Lorsque j’ai quitté la Suisse pour Paris, puis, plus tard, vaincu par la pollution et le nombre d’heures de vol à mon compteur, pour la patrie de la lavande, j’étais fâché. Je ne voulais plus vivre dans un pays que je trouvais frileux et peu solidaire du reste du monde. Je crois même avoir dit «que je m’évadais en Europe».
Vu de ma grotte
Malgré cette rancœur encore présente, je ne peux m’empêcher de me tenir au courant de ce qui se passe entre Jura et Alpes, entre Rhône et Rhin. C’est comme ça. Je ne suis certainement pas «nationaliste» au sens où l’entendent les sbires de certains mouvements politiques archaïsants et débiles, mais le goût de cette pâte à tartiner brune et malodorante, m’est resté de mes goûters de jeunesse.
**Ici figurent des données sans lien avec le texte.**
-- ==== Sys2Proof/Laws/PerInstr.lean ====
section
/-! SUPPORT. The family `Words`: the word of a well-formed instruction is read back as the instruction, field by field. -/

namespace Sys2Proof.Laws.Words

open Sys2Proof

set_option Elab.async false

/-- The word that the encoder gives a well-formed instruction is one that the decoder reads, to the same instruction. -/
def Statement (i : Instr) : Prop :=
  ∀ w, encode i = some w → i.wellFormed = true → ∃ f, rawDecode w = .ok f ∧ f.toInstr = i ∧ f.wellFormed = true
J’ai aussi gardé, dans la mémoire de mon œil, cette lumière si particulière des petits matins dans la vallée du Rhône ; brumes légères épousant les rayons du soleil levant. Et je ne parle pas de la saucisse aux choux ou des petits vins blancs caillouteux et chantants qu’on produit du côté d’Aigle ou d’Yvorne.
Suisse, vous avez dit Suisse?
Malgré tous ces souvenirs et toutes ces nostalgies, je gardais ma fâcherie et c’était toujours d’un œil critique, pour ne pas dire accusateur, que je regardais l’évolution de mon pays d’origine. Je me disais: «à force de neutralité, ils finiront par s’enfermer entre ces montagnes (pourtant si belles) et jamais en sortir».
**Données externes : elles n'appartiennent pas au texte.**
-- ==== Sys2Proof/Tests/Slice0.lean ====
section
/-! SUPPORT. Tests: words of the spec's tables decoded, an ill-formed term for each check of WellFormed, single steps, and a state
that meets the hypotheses of each statement. -/

set_option maxRecDepth 4000
set_option Elab.async false

namespace Sys2Proof.Tests

open Sys2Proof Sys2Proof.Machine

/-! ## Words written out in the spec -/

/-- Table 7.7. -/
theorem test_decode_scalar :
    decodeWord 0x06000000 = .ok (.addi 0 0 0 0) ∧ decodeWord 0x02085003 = .ok (.or 0 4 5 0) ∧
    decodeWord 0x320C0006 = .ok (.csrr 0 6 0 6) ∧ decodeWord 0x30000000 = .ok (.eret 0 0 0 0) ∧
    decodeWord 0x30000001 = .ok (.idle 0 0 0 0) ∧ decodeWord 0x30000382 = .ok (.brk 0 7) ∧
    decodeWord 0x3A000005 = .ok (.sys 0 0 0 5) ∧ decodeWord 0x3C000000 = .ok (.trap 0 0 0 0) :=
  ⟨rfl, rfl, rfl, rfl, rfl, rfl, rfl, rfl⟩

/-- 24_prog_crossdie.md: a hint, a compare and a guarded branch. -/
theorem test_decode_branches :
    decodeWord 0x064A5FFF = .ok (.addi 1 5 5 0xFFF) ∧ decodeWord 0x14525000 = .ok (.cmpiNe 1 1 5 0) ∧
    decodeWord 0x208BFFFE = .ok (.br 2 1 0 0x3FFFE) := ⟨rfl, rfl, rfl⟩

/-- Table 8.5. -/
theorem test_decode_memory :
    decodeWord 0x40064804 = .ok (.ld 0 3 4 2 4) ∧ decodeWord 0x420A2FF8 = .ok (.st 0 5 2 3 0x3F8) ∧
    decodeWord 0x460A6540 = .ok (.sto 0 5 6 2 2 4 0) ∧ decodeWord 0x4E0B4450 = .ok (.amoAdd 0 5 20 2 0 5) ∧
    decodeWord 0x60000820 = .ok (.fenceAll 0 0 0 0 2) ∧ decodeWord 0x640164A0 = .ok (.waita 0 0 22 2 1 2) ∧
    decodeWord 0x72008001 = .ok (.mbputRel 0 0 8 0) ∧ decodeWord 0x72100002 = .ok (.mbget 0 8 0 0) ∧
    decodeWord 0x4A000002 = .ok (.enter 0 0 0 2) ∧ decodeWord 0x6E000002 = .ok (.tend 0 0 0 0) :=
  ⟨rfl, rfl, rfl, rfl, rfl, rfl, rfl, rfl, rfl, rfl⟩

/-- Table 9.11. -/
theorem test_decode_vector :
    decodeWord 0x868C1108 = .ok (.vfma 2 6 1 2 0 1 0 0) ∧ decodeWord 0x8002218D = .ok (.vadd 0 1 2 3 0 1 1 1) ∧
    decodeWord 0x982642A0 = .ok (.vcmpLt 0 3 4 5 2 0 0 0) ∧ decodeWord 0x88200220 = .ok (.vfmab 0 16 0 4 2 0 0 0) ∧
    decodeWord 0x9E022200 = .ok (.vcvtF2b 0 1 2 0 0 0 0 0) ∧ decodeWord 0xA0069000 = .ok (.vredSum 0 3 9 0 0 0 0 0) ∧
    decodeWord 0xAC024100 = .ok (.vld 0 1 4 2 0 0 0) ∧ decodeWord 0xAE045380 = .ok (.vgth 0 2 5 7 0 0 0) ∧
    decodeWord 0xA8180200 = .ok (.vqnt 0 12 0 4 0 0 0) ∧ decodeWord 0xA2100005 = .ok (.kpack 0 8 0 0) :=
  ⟨rfl, rfl, rfl, rfl, rfl, rfl, rfl, rfl, rfl, rfl⟩

/-- Tables 12.2 and 14.11, and R355's YPT. -/
theorem test_decode_tasks_copies :
    decodeWord 0x6E0C8483 = .ok (.tspawn 0 6 8 9) ∧ decodeWord 0x6E0EA004 = .ok (.tstamp 0 7 10 0) ∧
    decodeWord 0x6C014A83 = .ok (.ypt 0 0 20 21) ∧
    decodeWord 0xC0008000 = .ok (.cpy 0 0 8 0) ∧ decodeWord 0xC00C8001 = .ok (.cpyNb 0 6 8 0) ∧
    decodeWord 0xC00C8002 = .ok (.cpyc 0 6 8 0) ∧ decodeWord 0xC00E9004 = .ok (.cpyst 0 7 9 0) ∧
    decodeWord 0xC2009100 = .ok (.hwait 0 0 9 0 2) ∧ decodeWord 0xC20C9001 = .ok (.hacq 0 6 9 0) ∧
    decodeWord 0xC2009002 = .ok (.hrel 0 0 9 0) ∧ decodeWord 0xC40B444A = .ok (.aopFaddBf16 0 5 20 2 0 4) ∧
    decodeWord 0xC6008000 = .ok (.ared 0 0 8 0) :=
  ⟨rfl, rfl, rfl, rfl, rfl, rfl, rfl, rfl, rfl, rfl, rfl, rfl⟩

/-- Table 16.8. -/
theorem test_decode_tile :
    decodeWord 0xB6280000 = .ok (.abal 0 20 0 0 0) ∧ decodeWord 0xBA2A0001 = .ok (.tgeoMask 0 21 0 0) ∧
    decodeWord 0xB42C0000 = .ok (.tlda 0 22 0 0 0 0 0) ∧ decodeWord 0xB42E0400 = .ok (.tldb 0 23 0 0 0 0 0) ∧
    decodeWord 0xB4001400 = .ok (.tzero 0 0 0 0 0 0 0) ∧ decodeWord 0xB4360C00 = .ok (.tmma 0 27 0 0 0 0 0) ∧
    decodeWord 0xB4321C04 = .ok (.tstc 0 25 0 0 0 1 0) ∧ decodeWord 0xB2390000 = .ok (.qpop 0 28 4 0) ∧
    decodeWord 0xB6001000 = .ok (.abfr 0 0 0 0 0) ∧ decodeWord 0xB40A0800 = .ok (.tgtha 0 5 0 0 0 0 0) ∧
    decodeWord 0xB812C000 = .ok (.lset 0 9 3 0) ∧ decodeWord 0xB0144000 = .ok (.qpush 0 10 1 0) ∧
    decodeWord 0xBC100000 = .ok (.ttask 0 8 0 0) :=
  ⟨rfl, rfl, rfl, rfl, rfl, rfl, rfl, rfl, rfl, rfl, rfl, rfl, rfl⟩

/-- Tables 18.10 and 19.6. -/
theorem test_decode_scribe_catalogue :
    decodeWord 0xD62B4000 = .ok (.objnew 0 21 20 0) ∧ decodeWord 0xD40D5B80 = .ok (.rcall 0 6 21 23) ∧
    decodeWord 0xD40D5B81 = .ok (.rcallNb 0 6 21 23) ∧ decodeWord 0xD4128C04 = .ok (.rwait 0 9 8 24) ∧
    decodeWord 0xD416AC82 = .ok (.rread 0 11 10 25) ∧ decodeWord 0xD416AC83 = .ok (.rreadLocal 0 11 10 25) ∧
    decodeWord 0xD6015001 = .ok (.objdel 0 0 21 0) ∧ decodeWord 0xD00C8000 = .ok (.cnear 0 6 8 0) ∧
    decodeWord 0xD00C8481 = .ok (.cnearLocal 0 6 8 9) ∧ decodeWord 0xD00C8002 = .ok (.cstv 0 6 8 0) ∧
    decodeWord 0xD00F4B03 = .ok (.cdel 0 7 20 22) ∧ decodeWord 0xD00F4B84 = .ok (.cver 0 7 20 23) ∧
    decodeWord 0xD2298000 = .ok (.catnew 0 20 24 0) ∧ decodeWord 0xD2014001 = .ok (.catdel 0 0 20 0) :=
  ⟨rfl, rfl, rfl, rfl, rfl, rfl, rfl, rfl, rfl, rfl, rfl, rfl, rfl, rfl⟩

/-- Tables 21.17 and 23.13. -/
theorem test_decode_context_package :
    decodeWord 0xD80C8000 = .ok (.ctxnew 0 6 8 0) ∧ decodeWord 0xD80C8001 = .ok (.ctxgrant 0 6 8 0) ∧
    decodeWord 0xD80C8002 = .ok (.ctxrevoke 0 6 8 0) ∧ decodeWord 0xD80E9503 = .ok (.ctxstat 0 7 9 10) ∧
    decodeWord 0xDA0C8000 = .ok (.resume 0 6 8 0) ∧ decodeWord 0xDC0C8000 = .ok (.lnch 0 6 8 0) ∧
    decodeWord 0x740C9500 = .ok (.wkdone 0 6 9 10) ∧ decodeWord 0xC80C8000 = .ok (.collAr 0 6 8 0) ∧
    decodeWord 0xC80C8001 = .ok (.collAg 0 6 8 0) ∧ decodeWord 0xC8008002 = .ok (.collRs 0 0 8 0) ∧
    decodeWord 0xCA008000 = .ok (.egrs 0 0 8 0) ∧ decodeWord 0xCA0C8001 = .ok (.egfin 0 6 8 0) :=
  ⟨rfl, rfl, rfl, rfl, rfl, rfl, rfl, rfl, rfl, rfl, rfl, rfl⟩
J’imaginais une grande banque à secret dans laquelle tout un peuple sur la défensive vivrait, désormais, en observant le monde par des lucarnes et des meurtrières. Bref, à force, j’étais devenu supporter de l’équipe de France de football, faute de délires ordinaires à me mettre sous l’enthousiasme. Remarquez que cela, au moins, m’a procuré quelques menus plaisirs et par les temps qui courent…
Le réveil de Guillaume Tell
Et puis, récemment, j’ai eu la surprise de ce vote qui, enfin, allait permettre à la Suisse d’entrer dans le grand machin mondial, cette ONU qui faisait, naguère, si peur à mes concitoyens. C’était un premier pas, un premier signe. Cela m’a fait du bien.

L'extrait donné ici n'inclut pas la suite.